Use ColBERT as a search engine for the ACL Anthology and OpenReview conferences, or any .bib file. Check out the live demo.
# (optional): conda install -y -n aclsearch python=3.10
git clone https://github.com/davidheineman/acl-search
pip install -r requirements.txt
python src/server.py # (this will download a pre-built index!)
Common fixes:
# getting pip errors? (install sentencepiece deps)
sudo apt-get update
sudo apt-get install -y pkg-config libsentencepiece-dev
# running on CUDA? (fix broken package path)
INSTALL_PATH=PATH_TO_YOUR_PYTHON_INSTALL # e.g., /root/ai2/miniconda3/envs/acl_search/lib/python3.10
cp ./src/extras/segmented_maxsim.cpp $INSTALL_PATH/site-packages/colbert/modeling/segmented_maxsim.cpp
cp ./src/extras/decompress_residuals.cpp $INSTALL_PATH/site-packages/colbert/search/decompress_residuals.cpp
cp ./src/extras/filter_pids.cpp $INSTALL_PATH/site-packages/colbert/search/filter_pids.cpp
cp ./src/extras/segmented_lookup.cpp $INSTALL_PATH/site-packages/colbert/search/segmented_lookup.cpp
(Optional) Parse & Index the Anthology
This step allows indexing the anthology manually.

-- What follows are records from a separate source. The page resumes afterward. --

theorem new_rowWritten : (rowWritten s h i v beyond burst).fget .HK_RINFO_NEW h i = 1 := by
  simp only [rowWritten]
  rw [fget_fset_row _ (by decide), fget_fset_row _ (by decide)]
  exact fget_fset _ _ _ _ _ _ (by decide)

theorem burst_rowWritten : (rowWritten s h i v beyond burst).fget .HK_RINFO_BURST h i = b2n burst := by
  simp only [rowWritten]
  rw [fget_fset_row _ (by decide), fget_fset _ _ _ _ _ _ (by decide)]
  cases burst <;> rfl

theorem count_rowWritten : (rowWritten s h i v beyond burst).fget .HK_RINFO_COUNT h i =
    (s.fget .HK_RINFO_COUNT h i + 1) % 65536 := by
  simp only [rowWritten]
  rw [fget_fset _ _ _ _ _ _ (by decide)]
  repeat rw [fget_fset_row _ (by decide)]
  rfl

theorem low_rowWritten (small : i < 64) {g : Fld} (low : lowFld g = true) :
    (rowWritten s h i v beyond burst).fget g h = s.fget g h := by
  have apart {f : Fld} (row : rowFld f = true) : fldsApart f i 0 g 0 0 = true := (low_apart_row row small low).2
  simp only [rowWritten]
  rw [fget_fset_apart _ (apart (by decide)), fget_fset_apart _ (apart (by decide)), fget_fset_apart _ (apart (by decide)),
    fget_fset_apart _ (apart (by decide)), fget_fset_apart _ (apart (by decide)), fget_fset_apart _ (apart (by decide)),
    fget_fset_apart _ (apart (by decide))]

end

/-- TEMP_OOB follows a temperature. -/
def oobFollowed (s : State) (h i : Nat) : State := if i < (if h < 4 then 16 else 8) then s.syncOob h else s

section
variable (s : State) (h i : Nat)

theorem syncOob_cases : ∃ oob : Bool, s.syncOob h = (s.modHk h fun k => { k with oob := oob }).countCode .tempOob ∨
    s.syncOob h = s.modHk h fun k => { k with oob := oob } := ⟨_, ite_eq_or_eq ..⟩

theorem oobFollowed_keeps : (oobFollowed s h i).mem = s.mem ∧ (oobFollowed s h i).regs = s.regs ∧
    ∃ oob, (oobFollowed s h i).hkOf h = { s.hkOf h with oob := oob } := by
  obtain e | e : oobFollowed s h i = s.syncOob h ∨ oobFollowed s h i = s := ite_eq_or_eq ..
  · obtain ⟨oob, e' | e'⟩ := syncOob_cases s h
    · rw [e, e']
      exact ⟨rfl, rfl, oob, hkOf_modHk s h fun k => { k with oob := oob }⟩
    · rw [e, e']
      exact ⟨rfl, rfl, oob, hkOf_modHk ..⟩
  · rw [e]
    exact ⟨rfl, rfl, _, rfl⟩

end

/-- The converter holds a code before its registers show it. -/
def codeHeld (s : State) (h i : Nat) (x : Int) : State :=
  (s.draw 1).2.modHk h fun k => { k with codes := k.codes.put i x, burstNew := false }

section
variable {s : State} {h i : Nat} {x : Int} (works : i ∉ (s.hkOf h).failed) (above : (hkRange i).1 ≤ x)
  (below : x ≤ (hkRange i).2)
include works above below

/-- A code in range of an input that works is written as it is. -/
theorem hkWrite_of_good (burst : Bool) : ∃ beyond, s.hkWrite h i x burst = oobFollowed
    ((rowWritten (codeHeld s h i x) h i (packCode i (s.fon .HK_CTRL_PACK h) x) beyond burst).syncStale h) h i := by
  have failed : decide (i ∈ (s.hkOf h).failed) = false := decide_eq_false works
  have code : max (hkRange i).1 (min (hkRange i).2 x) = x := by omega
  refine ⟨hkOver i x (Config.analogFlag s.fresh), ?_⟩
  unfold State.hkWrite
  dsimp only
  rw [failed, if_neg Bool.false_ne_true, code]
  rfl

theorem resultWritten_hkWrite (small : i < 64) (burst : Bool) : ResultWritten s (s.hkWrite h i x burst) h i x burst := by
  obtain ⟨beyond, written⟩ := hkWrite_of_good works above below burst
  rw [written]
  have held : (codeHeld s h i x).hkOf h = { s.hkOf h with codes := (s.hkOf h).codes.put i x, burstNew := false } := hkOf_modHk ..
  obtain ⟨mem, regs, oob, hk⟩ := oobFollowed_keeps
    ((rowWritten (codeHeld s h i x) h i (packCode i (s.fon .HK_CTRL_PACK h) x) beyond burst).syncStale h) h i
  have row {g : Fld} (hg : rowFld g = true) := (fget_congr regs g h i 0).trans
    (fget_fset_apart (rowWritten (codeHeld s h i x) h i (packCode i (s.fon .HK_CTRL_PACK h) x) beyond burst)
      (low_apart_row hg small (f := .HK_STATUS_STALE_ANY) (by decide)).1 h _)
  refine ⟨mem, ⟨oob, hk.trans ?_⟩, (row (by decide)).trans (code_rowWritten ..), (row (by decide)).trans (new_rowWritten ..),
    (row (by decide)).trans (burst_rowWritten ..), (row (by decide)).trans (count_rowWritten ..), fun g low apart => ?_⟩
  · exact congrArg (fun k : Hk => { k with oob := oob }) held
  · exact (fget_congr regs g h 0 0).trans ((fget_fset_apart _ apart h _).trans (low_rowWritten _ _ _ _ _ _ small low))

end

This can be skipped, since the parsed/indexed anthology will be downloaded from huggingface.co/davidheineman/colbert-acl.
You can also include you own papers by adding to the anthology.bib
file!
# pull from openreview
echo -e "[email]\n[password]" > .openreview
python src/scrape/openrev.py
# pull from acl anthology
python src/scrape/acl.py
# create unified dataset
python src/parse.py
# index with ColBERT
# (note: sometimes there is a silent failure if the CPP extensions do not exist)
python src/index.py
Deploy Web Server
# Start an API endpoint
gunicorn -w 1 --threads 100 --worker-class gthread -b 0.0.0.0:8080 src.server:app
# Then visit:
# http://localhost:8080
# or use the API:
# http://localhost:8080/api/search?query=Information retrevial with BERT
Deploy as a Docker App
# Build and run locally
docker build . -t acl-search:main
docker run -p 8080:8080 acl-search:main
# Or pull the hosted container
docker pull ghcr.io/davidheineman/acl-search:main # add for macos: --platform linux/arm64
docker run -p 8080:8080 ghcr.io/davidheineman/acl-search:main
# Lauch it as a web service!
brew install flyctl
fly launch
fly scale vm shared-cpu-2x # scale up cpu!
fly scale memory 4096 # scale up memory!
Update Index on HF
# Download a fresh set of papers, index and push to hf:
chmod +x src/scrape/beaker/index.sh
./src/scrape/beaker/index.sh
# Build and deploy container for auto-updating:
docker build -t acl-search -f src/scrape/beaker/Dockerfile .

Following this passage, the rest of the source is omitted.